> [Task objective] Print the listing below again. Change nothing.

[The data — start]

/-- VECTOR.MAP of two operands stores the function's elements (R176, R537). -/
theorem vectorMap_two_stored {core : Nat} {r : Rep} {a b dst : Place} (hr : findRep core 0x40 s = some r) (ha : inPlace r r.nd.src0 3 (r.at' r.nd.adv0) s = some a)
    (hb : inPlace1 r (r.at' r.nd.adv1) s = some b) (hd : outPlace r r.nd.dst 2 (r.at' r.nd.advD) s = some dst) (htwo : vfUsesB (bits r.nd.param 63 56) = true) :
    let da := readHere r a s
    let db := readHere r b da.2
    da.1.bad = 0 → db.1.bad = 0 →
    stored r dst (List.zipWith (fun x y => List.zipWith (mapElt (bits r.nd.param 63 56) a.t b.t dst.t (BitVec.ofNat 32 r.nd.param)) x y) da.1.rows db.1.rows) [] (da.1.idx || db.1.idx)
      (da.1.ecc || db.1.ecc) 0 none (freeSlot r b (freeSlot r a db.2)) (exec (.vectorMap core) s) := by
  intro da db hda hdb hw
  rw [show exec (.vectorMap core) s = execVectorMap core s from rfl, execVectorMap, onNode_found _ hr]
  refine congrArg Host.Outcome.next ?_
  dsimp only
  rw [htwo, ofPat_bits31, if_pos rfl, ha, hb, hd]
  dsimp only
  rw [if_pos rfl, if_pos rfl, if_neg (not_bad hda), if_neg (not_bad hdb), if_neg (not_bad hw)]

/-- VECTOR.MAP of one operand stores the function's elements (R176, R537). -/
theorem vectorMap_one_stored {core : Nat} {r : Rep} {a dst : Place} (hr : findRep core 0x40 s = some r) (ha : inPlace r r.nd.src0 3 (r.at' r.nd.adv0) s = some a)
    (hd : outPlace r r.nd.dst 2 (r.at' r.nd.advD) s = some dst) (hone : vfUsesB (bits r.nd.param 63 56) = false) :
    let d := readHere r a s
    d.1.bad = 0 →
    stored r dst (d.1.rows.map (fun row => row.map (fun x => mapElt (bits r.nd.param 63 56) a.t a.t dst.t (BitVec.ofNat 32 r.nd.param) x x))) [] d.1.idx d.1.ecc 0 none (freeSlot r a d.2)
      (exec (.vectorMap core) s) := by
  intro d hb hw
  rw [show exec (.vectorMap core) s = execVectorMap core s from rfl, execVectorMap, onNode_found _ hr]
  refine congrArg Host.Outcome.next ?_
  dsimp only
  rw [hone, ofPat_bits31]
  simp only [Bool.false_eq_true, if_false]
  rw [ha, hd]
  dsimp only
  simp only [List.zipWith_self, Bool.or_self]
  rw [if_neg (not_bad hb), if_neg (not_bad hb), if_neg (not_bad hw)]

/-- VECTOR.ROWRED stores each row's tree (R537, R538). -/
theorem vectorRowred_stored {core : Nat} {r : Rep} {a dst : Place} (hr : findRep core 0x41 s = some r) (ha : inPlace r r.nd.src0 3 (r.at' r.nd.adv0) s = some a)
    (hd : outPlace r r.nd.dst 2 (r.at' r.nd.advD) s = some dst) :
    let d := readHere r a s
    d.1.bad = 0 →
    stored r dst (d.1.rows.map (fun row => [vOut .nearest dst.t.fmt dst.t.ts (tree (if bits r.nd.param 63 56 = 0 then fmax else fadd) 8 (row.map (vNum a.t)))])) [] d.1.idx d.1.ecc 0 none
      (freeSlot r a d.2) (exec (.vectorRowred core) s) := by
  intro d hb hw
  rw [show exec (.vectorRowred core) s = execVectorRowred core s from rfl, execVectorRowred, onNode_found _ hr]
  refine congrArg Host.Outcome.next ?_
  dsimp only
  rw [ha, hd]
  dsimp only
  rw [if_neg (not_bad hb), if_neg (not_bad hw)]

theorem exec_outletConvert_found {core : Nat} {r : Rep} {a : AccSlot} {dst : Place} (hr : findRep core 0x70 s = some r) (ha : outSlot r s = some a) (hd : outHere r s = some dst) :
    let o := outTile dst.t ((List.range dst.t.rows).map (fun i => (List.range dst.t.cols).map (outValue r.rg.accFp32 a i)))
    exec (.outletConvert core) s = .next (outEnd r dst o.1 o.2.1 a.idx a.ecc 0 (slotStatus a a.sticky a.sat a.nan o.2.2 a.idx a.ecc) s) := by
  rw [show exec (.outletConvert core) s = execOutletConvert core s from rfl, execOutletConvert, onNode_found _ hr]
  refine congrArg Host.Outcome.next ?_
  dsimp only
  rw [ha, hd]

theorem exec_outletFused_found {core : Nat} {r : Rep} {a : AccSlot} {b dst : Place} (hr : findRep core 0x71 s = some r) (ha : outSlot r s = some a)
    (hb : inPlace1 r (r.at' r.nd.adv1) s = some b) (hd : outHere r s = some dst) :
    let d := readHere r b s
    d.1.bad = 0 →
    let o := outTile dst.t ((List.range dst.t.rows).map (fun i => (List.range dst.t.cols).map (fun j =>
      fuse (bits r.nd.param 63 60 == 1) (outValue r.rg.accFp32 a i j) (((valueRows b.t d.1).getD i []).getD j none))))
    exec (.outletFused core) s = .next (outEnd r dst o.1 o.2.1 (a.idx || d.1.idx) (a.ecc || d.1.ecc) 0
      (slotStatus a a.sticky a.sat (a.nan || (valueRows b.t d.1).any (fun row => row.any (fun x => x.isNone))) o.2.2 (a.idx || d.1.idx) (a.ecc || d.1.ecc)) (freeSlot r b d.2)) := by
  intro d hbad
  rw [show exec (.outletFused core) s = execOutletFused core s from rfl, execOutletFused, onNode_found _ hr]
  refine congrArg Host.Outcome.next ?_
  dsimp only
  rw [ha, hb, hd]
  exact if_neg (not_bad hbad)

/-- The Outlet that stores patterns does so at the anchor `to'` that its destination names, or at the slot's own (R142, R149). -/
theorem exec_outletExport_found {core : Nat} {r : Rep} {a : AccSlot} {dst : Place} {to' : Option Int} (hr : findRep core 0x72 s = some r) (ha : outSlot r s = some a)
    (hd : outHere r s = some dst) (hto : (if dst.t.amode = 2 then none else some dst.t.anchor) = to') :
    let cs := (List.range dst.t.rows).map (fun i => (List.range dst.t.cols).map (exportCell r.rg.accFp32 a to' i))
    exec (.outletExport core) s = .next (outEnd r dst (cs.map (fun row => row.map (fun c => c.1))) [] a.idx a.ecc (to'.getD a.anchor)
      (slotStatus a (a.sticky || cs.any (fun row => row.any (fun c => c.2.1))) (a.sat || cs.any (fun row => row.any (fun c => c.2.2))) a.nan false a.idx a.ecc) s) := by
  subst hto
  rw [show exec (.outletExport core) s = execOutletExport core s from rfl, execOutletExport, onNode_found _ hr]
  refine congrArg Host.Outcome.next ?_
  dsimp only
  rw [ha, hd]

[The data — finish]

> [Output of the task]
/-- VECTOR.MAP of two operands stores the function's elements (R176, R537). -/
theorem vectorMap_two_stored {core : Nat} {r : Rep} {a b dst : Place} (hr : findRep core 0x40 s = some r) (ha : inPlace r r.nd.src0 3 (r.at' r.nd.adv0) s = some a)
    (hb : inPlace1 r (r.at' r.nd.adv1) s = some b) (hd : outPlace r r.nd.dst 2 (r.at' r.nd.advD) s = some dst) (htwo : vfUsesB (bits r.nd.param 63 56) = true) :
    let da := readHere r a s
    let db := readHere r b da.2
    da.1.bad = 0 → db.1.bad = 0 →
    stored r dst (List.zipWith (fun x y => List.zipWith (mapElt (bits r.nd.param 63 56) a.t b.t dst.t (BitVec.ofNat 32 r.nd.param)) x y) da.1.rows db.1.rows) [] (da.1.idx || db.1.idx)
      (da.1.ecc || db.1.ecc) 0 none (freeSlot r b (freeSlot r a db.2)) (exec (.vectorMap core) s) := by
  intro da db hda hdb hw
  rw [show exec (.vectorMap core) s = execVectorMap core s from rfl, execVectorMap, onNode_found _ hr]
  refine congrArg Host.Outcome.next ?_
  dsimp only
  rw [htwo, ofPat_bits31, if_pos rfl, ha, hb, hd]
  dsimp only
  rw [if_pos rfl, if_pos rfl, if_neg (not_bad hda), if_neg (not_bad hdb), if_neg (not_bad hw)]

/-- VECTOR.MAP of one operand stores the function's elements (R176, R537). -/
theorem vectorMap_one_stored {core : Nat} {r : Rep} {a dst : Place} (hr : findRep core 0x40 s = some r) (ha : inPlace r r.nd.src0 3 (r.at' r.nd.adv0) s = some a)
    (hd : outPlace r r.nd.dst 2 (r.at' r.nd.advD) s = some dst) (hone : vfUsesB (bits r.nd.param 63 56) = false) :
    let d := readHere r a s
    d.1.bad = 0 →
    stored r dst (d.1.rows.map (fun row => row.map (fun x => mapElt (bits r.nd.param 63 56) a.t a.t dst.t (BitVec.ofNat 32 r.nd.param) x x))) [] d.1.idx d.1.ecc 0 none (freeSlot r a d.2)
      (exec (.vectorMap core) s) := by
  intro d hb hw
  rw [show exec (.vectorMap core) s = execVectorMap core s from rfl, execVectorMap, onNode_found _ hr]
  refine congrArg Host.Outcome.next ?_
  dsimp only
  rw [hone, ofPat_bits31]
  simp only [Bool.false_eq_true, if_false]
  rw [ha, hd]
  dsimp only
  simp only [List.zipWith_self, Bool.or_self]
  rw [if_neg (not_bad hb), if_neg (not_bad hb), if_neg (not_bad hw)]

/-- VECTOR.ROWRED stores each row's tree (R537, R538). -/
theorem vectorRowred_stored {core : Nat} {r : Rep} {a dst : Place} (hr : findRep core 0x41 s = some r) (ha : inPlace r r.nd.src0 3 (r.at' r.nd.adv0) s = some a)
    (hd : outPlace r r.nd.dst 2 (r.at' r.nd.advD) s = some dst) :
    let d := readHere r a s
    d.1.bad = 0 →
    stored r dst (d.1.rows.map (fun row => [vOut .nearest dst.t.fmt dst.t.ts (tree (if bits r.nd.param 63 56 = 0 then fmax else fadd) 8 (row.map (vNum a.t)))])) [] d.1.idx d.1.ecc 0 none
      (freeSlot r a d.2) (exec (.vectorRowred core) s) := by
  intro d hb hw
  rw [show exec (.vectorRowred core) s = execVectorRowred core s from rfl, execVectorRowred, onNode_found _ hr]
  refine congrArg Host.Outcome.next ?_
  dsimp only
  rw [ha, hd]
  dsimp only
  rw [if_neg (not_bad hb), if_neg (not_bad hw)]

theorem exec_outletConvert_found {core : Nat} {r : Rep} {a : AccSlot} {dst : Place} (hr : findRep core 0x70 s = some r) (ha : outSlot r s = some a) (hd : outHere r s = some dst) :
    let o := outTile dst.t ((List.range dst.t.rows).map (fun i => (List.range dst.t.cols).map (outValue r.rg.accFp32 a i)))
    exec (.outletConvert core) s = .next (outEnd r dst o.1 o.2.1 a.idx a.ecc 0 (slotStatus a a.sticky a.sat a.nan o.2.2 a.idx a.ecc) s) := by
  rw [show exec (.outletConvert core) s = execOutletConvert core s from rfl, execOutletConvert, onNode_found _ hr]
  refine congrArg Host.Outcome.next ?_
  dsimp only
  rw [ha, hd]

theorem exec_outletFused_found {core : Nat} {r : Rep} {a : AccSlot} {b dst : Place} (hr : findRep core 0x71 s = some r) (ha : outSlot r s = some a)
    (hb : inPlace1 r (r.at' r.nd.adv1) s = some b) (hd : outHere r s = some dst) :
    let d := readHere r b s
    d.1.bad = 0 →
    let o := outTile dst.t ((List.range dst.t.rows).map (fun i => (List.range dst.t.cols).map (fun j =>
      fuse (bits r.nd.param 63 60 == 1) (outValue r.rg.accFp32 a i j) (((valueRows b.t d.1).getD i []).getD j none))))
    exec (.outletFused core) s = .next (outEnd r dst o.1 o.2.1 (a.idx || d.1.idx) (a.ecc || d.1.ecc) 0
      (slotStatus a a.sticky a.sat (a.nan || (valueRows b.t d.1).any (fun row => row.any (fun x => x.isNone))) o.2.2 (a.idx || d.1.idx) (a.ecc || d.1.ecc)) (freeSlot r b d.2)) := by
  intro d hbad
  rw [show exec (.outletFused core) s = execOutletFused core s from rfl, execOutletFused, onNode_found _ hr]
  refine congrArg Host.Outcome.next ?_
  dsimp only
  rw [ha, hb, hd]
  exact if_neg (not_bad hbad)

/-- The Outlet that stores patterns does so at the anchor `to'` that its destination names, or at the slot's own (R142, R149). -/
theorem exec_outletExport_found {core : Nat} {r : Rep} {a : AccSlot} {dst : Place} {to' : Option Int} (hr : findRep core 0x72 s = some r) (ha : outSlot r s = some a)
    (hd : outHere r s = some dst) (hto : (if dst.t.amode = 2 then none else some dst.t.anchor) = to') :
    let cs := (List.range dst.t.rows).map (fun i => (List.range dst.t.cols).map (exportCell r.rg.accFp32 a to' i))
    exec (.outletExport core) s = .next (outEnd r dst (cs.map (fun row => row.map (fun c => c.1))) [] a.idx a.ecc (to'.getD a.anchor)
      (slotStatus a (a.sticky || cs.any (fun row => row.any (fun c => c.2.1))) (a.sat || cs.any (fun row => row.any (fun c => c.2.2))) a.nan false a.idx a.ecc) s) := by
  subst hto
  rw [show exec (.outletExport core) s = execOutletExport core s from rfl, execOutletExport, onNode_found _ hr]
  refine congrArg Host.Outcome.next ?_
  dsimp only
  rw [ha, hd]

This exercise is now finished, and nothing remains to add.